§ Aim of the exercise:
Provide the number of lines in the material containing the word "List", with nothing added.
-- Opening Marker --
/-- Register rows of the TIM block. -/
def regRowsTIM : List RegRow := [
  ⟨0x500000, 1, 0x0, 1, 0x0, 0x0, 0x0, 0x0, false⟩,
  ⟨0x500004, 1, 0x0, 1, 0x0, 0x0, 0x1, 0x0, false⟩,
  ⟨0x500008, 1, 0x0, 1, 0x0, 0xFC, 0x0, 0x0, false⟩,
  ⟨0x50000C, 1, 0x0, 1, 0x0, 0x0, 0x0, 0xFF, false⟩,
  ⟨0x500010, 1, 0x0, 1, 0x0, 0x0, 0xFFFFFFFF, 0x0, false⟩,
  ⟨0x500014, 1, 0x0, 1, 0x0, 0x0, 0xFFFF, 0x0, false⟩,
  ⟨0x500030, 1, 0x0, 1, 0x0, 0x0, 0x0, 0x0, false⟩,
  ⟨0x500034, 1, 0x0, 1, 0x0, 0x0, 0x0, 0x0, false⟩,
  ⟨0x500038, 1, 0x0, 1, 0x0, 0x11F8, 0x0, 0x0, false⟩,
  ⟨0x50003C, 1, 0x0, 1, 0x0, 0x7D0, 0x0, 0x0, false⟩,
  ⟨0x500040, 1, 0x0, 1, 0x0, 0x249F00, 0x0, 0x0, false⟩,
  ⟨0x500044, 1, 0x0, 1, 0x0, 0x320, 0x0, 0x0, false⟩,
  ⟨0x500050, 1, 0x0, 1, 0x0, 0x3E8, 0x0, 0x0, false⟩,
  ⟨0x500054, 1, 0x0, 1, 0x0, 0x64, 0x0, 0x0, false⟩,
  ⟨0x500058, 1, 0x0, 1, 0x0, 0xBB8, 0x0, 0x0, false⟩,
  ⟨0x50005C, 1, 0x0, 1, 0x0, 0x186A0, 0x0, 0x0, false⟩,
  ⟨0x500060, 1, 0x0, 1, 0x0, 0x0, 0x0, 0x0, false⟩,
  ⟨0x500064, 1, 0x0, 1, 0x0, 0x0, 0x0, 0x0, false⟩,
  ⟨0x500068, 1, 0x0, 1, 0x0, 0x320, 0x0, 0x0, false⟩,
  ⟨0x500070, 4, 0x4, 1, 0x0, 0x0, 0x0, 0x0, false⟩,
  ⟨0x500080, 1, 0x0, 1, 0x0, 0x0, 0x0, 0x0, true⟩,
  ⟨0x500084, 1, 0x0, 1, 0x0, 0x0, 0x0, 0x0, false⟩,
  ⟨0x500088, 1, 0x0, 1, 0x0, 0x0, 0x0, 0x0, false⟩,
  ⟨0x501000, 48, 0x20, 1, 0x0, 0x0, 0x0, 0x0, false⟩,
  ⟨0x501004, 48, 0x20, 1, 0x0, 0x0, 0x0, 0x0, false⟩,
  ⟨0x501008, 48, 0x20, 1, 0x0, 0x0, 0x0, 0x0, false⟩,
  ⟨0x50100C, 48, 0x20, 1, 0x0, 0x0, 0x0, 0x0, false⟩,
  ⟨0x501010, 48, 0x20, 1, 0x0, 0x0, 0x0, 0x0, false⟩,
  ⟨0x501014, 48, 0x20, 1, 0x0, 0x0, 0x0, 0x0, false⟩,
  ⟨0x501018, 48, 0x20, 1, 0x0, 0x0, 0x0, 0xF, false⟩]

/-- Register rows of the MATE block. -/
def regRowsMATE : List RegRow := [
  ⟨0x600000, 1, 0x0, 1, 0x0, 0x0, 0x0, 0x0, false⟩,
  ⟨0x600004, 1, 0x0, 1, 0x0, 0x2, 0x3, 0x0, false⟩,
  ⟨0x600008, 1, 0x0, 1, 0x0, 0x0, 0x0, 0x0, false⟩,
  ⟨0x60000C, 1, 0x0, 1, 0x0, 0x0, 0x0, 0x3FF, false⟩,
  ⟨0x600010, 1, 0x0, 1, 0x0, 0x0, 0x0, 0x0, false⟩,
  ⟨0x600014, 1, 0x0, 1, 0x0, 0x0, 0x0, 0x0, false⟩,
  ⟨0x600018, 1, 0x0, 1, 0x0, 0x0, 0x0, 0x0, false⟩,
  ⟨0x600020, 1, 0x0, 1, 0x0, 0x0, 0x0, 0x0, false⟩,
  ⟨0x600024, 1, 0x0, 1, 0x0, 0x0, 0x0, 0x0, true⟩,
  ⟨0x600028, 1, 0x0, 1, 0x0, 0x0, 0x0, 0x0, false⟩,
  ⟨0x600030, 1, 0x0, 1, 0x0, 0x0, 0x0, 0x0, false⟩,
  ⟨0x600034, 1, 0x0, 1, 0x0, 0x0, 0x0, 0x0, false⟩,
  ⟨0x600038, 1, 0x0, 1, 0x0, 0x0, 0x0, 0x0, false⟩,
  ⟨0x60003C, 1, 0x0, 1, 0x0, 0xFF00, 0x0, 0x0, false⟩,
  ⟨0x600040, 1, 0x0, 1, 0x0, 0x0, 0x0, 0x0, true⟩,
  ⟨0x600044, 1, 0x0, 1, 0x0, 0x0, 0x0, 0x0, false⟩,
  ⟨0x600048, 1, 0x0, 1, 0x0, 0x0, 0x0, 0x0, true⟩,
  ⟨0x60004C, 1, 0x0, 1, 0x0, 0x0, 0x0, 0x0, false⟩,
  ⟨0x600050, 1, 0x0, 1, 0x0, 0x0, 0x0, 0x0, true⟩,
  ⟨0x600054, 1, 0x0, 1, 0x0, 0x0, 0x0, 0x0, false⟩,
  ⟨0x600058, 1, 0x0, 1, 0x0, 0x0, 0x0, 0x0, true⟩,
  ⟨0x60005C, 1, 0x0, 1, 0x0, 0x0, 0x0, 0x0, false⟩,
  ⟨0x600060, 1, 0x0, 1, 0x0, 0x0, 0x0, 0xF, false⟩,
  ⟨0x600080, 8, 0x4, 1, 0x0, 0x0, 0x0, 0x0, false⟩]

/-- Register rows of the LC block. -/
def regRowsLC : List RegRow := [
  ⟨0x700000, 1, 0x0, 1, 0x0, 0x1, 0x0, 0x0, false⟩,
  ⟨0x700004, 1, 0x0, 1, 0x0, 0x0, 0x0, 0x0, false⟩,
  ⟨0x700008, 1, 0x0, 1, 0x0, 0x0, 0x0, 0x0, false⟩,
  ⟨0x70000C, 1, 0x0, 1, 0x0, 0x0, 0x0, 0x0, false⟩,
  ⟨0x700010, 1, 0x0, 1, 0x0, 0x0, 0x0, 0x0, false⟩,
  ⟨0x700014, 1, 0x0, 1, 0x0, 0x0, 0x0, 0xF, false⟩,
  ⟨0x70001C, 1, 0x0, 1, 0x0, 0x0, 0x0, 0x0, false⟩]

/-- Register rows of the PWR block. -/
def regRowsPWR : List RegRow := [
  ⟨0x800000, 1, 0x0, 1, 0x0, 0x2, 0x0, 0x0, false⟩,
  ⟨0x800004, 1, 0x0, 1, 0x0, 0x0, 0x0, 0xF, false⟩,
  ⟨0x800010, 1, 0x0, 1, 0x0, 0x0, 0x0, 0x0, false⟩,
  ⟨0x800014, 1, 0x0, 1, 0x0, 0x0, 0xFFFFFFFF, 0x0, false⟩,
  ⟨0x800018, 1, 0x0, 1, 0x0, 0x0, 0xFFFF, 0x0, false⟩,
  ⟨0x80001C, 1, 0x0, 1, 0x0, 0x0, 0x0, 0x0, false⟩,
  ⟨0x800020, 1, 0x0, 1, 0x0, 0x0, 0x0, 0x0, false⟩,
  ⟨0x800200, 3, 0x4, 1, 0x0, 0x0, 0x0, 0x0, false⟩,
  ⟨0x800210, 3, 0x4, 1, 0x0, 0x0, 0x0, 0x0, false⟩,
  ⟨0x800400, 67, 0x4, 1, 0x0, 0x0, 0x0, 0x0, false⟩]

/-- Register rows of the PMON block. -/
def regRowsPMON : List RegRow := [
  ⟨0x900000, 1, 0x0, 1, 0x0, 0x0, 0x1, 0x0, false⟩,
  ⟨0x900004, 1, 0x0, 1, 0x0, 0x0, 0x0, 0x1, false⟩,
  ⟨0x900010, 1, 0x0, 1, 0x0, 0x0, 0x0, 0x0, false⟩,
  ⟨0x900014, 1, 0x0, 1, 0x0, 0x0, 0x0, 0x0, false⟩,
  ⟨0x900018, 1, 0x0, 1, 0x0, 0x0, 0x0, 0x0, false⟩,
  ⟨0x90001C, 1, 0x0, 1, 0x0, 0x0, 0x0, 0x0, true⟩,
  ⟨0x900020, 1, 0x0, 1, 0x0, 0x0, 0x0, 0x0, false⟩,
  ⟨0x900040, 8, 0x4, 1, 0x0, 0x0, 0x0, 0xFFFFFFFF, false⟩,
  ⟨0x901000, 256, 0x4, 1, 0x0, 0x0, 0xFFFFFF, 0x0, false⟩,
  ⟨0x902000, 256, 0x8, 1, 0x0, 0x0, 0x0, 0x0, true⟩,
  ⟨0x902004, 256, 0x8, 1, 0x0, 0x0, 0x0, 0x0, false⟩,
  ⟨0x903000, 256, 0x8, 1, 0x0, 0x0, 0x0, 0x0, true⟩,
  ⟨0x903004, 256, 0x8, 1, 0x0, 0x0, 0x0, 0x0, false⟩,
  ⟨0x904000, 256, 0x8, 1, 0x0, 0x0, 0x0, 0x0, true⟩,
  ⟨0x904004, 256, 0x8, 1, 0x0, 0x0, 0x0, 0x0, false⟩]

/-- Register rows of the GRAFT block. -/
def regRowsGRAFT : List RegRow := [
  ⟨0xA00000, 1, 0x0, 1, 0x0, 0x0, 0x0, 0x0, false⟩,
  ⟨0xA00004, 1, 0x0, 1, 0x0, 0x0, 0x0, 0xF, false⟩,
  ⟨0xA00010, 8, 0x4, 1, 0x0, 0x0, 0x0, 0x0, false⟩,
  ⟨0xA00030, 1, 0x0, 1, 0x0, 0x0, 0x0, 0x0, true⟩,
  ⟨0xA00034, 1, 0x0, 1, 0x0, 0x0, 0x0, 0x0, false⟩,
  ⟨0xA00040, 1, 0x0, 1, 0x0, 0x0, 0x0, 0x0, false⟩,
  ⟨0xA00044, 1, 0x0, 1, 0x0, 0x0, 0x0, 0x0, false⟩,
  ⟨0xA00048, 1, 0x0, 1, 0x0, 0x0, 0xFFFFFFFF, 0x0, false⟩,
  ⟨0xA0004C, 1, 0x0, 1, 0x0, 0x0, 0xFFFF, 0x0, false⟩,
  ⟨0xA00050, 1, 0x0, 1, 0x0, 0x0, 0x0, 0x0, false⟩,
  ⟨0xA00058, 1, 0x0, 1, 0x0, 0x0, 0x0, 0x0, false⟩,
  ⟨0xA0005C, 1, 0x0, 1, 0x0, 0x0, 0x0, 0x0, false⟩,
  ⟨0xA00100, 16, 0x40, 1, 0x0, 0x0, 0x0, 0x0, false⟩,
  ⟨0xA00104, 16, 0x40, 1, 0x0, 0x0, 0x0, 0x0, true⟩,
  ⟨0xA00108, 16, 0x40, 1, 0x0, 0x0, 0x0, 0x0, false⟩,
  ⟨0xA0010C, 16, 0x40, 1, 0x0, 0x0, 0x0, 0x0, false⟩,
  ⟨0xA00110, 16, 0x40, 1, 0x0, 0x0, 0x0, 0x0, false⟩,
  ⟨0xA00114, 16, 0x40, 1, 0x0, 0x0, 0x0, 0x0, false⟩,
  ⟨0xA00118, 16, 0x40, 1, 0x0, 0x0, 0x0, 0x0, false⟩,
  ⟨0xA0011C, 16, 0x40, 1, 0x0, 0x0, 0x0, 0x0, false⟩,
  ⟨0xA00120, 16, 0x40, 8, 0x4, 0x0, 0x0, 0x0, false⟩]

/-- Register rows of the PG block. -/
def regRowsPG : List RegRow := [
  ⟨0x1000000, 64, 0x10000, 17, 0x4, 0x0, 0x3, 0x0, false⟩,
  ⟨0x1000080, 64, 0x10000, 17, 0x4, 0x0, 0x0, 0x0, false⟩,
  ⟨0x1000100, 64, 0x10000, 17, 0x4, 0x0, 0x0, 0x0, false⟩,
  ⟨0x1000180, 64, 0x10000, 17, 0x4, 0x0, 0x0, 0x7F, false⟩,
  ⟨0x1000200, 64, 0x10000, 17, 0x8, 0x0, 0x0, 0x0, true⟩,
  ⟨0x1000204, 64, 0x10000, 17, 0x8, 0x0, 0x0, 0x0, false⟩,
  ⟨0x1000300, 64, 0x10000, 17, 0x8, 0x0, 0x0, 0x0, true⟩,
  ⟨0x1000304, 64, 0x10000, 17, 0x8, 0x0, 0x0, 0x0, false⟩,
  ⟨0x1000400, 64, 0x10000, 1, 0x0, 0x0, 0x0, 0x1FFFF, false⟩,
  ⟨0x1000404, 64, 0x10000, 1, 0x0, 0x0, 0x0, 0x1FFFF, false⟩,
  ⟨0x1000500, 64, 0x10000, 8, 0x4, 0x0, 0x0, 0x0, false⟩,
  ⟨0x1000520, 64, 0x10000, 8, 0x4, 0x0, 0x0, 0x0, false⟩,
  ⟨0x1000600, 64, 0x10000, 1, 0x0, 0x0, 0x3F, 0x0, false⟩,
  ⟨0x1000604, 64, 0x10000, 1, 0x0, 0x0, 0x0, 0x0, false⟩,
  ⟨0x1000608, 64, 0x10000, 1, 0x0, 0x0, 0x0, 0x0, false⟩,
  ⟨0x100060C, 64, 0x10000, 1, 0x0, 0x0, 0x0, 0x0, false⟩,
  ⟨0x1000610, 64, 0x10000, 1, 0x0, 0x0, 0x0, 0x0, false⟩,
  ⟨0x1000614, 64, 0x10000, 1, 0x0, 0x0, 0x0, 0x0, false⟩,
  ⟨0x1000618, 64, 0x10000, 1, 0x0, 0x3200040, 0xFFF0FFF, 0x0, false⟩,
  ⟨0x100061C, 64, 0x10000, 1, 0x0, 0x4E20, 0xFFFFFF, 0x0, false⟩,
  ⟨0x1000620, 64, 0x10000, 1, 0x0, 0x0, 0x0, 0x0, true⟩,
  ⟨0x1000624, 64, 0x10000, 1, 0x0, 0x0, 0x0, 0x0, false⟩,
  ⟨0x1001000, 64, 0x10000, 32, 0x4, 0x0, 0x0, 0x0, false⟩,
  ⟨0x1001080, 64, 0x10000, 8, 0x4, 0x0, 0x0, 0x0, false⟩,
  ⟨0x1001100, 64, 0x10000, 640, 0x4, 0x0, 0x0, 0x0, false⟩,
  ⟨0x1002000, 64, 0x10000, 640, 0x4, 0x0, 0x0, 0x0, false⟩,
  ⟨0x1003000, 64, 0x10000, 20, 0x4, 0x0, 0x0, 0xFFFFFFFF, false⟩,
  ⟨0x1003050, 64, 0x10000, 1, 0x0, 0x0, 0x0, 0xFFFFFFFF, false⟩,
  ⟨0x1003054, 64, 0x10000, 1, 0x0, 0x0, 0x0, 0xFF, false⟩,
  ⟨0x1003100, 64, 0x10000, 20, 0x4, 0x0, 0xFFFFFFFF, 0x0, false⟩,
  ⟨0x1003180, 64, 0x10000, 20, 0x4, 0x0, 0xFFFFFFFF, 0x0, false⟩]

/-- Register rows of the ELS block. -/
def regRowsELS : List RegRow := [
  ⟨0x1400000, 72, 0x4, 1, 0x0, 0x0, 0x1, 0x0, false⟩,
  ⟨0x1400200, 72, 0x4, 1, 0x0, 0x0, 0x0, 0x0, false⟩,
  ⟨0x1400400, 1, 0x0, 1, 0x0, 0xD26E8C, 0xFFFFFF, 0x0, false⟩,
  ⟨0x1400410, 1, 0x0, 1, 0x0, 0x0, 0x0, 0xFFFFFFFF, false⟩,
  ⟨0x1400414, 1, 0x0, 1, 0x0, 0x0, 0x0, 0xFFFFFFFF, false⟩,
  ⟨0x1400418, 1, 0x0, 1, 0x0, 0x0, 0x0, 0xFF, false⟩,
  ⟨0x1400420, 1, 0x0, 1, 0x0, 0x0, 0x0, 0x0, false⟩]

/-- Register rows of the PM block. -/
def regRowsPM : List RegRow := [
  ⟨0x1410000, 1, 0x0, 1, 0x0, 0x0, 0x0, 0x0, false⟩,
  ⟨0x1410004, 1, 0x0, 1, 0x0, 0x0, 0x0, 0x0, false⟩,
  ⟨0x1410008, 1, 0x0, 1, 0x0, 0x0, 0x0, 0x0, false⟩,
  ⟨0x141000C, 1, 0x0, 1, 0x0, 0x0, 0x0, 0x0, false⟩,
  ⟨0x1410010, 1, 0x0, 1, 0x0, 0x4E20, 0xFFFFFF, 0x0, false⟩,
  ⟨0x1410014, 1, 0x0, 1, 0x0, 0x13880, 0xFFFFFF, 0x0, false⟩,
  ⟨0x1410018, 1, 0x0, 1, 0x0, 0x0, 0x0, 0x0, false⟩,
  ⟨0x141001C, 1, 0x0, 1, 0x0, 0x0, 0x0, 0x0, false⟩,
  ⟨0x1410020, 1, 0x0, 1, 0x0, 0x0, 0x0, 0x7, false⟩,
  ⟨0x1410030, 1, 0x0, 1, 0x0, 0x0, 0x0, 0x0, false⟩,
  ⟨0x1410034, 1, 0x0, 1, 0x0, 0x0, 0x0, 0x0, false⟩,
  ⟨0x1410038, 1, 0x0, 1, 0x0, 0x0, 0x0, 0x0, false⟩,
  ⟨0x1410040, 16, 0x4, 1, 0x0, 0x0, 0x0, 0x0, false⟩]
-- Closing Marker --
§ Output below:
9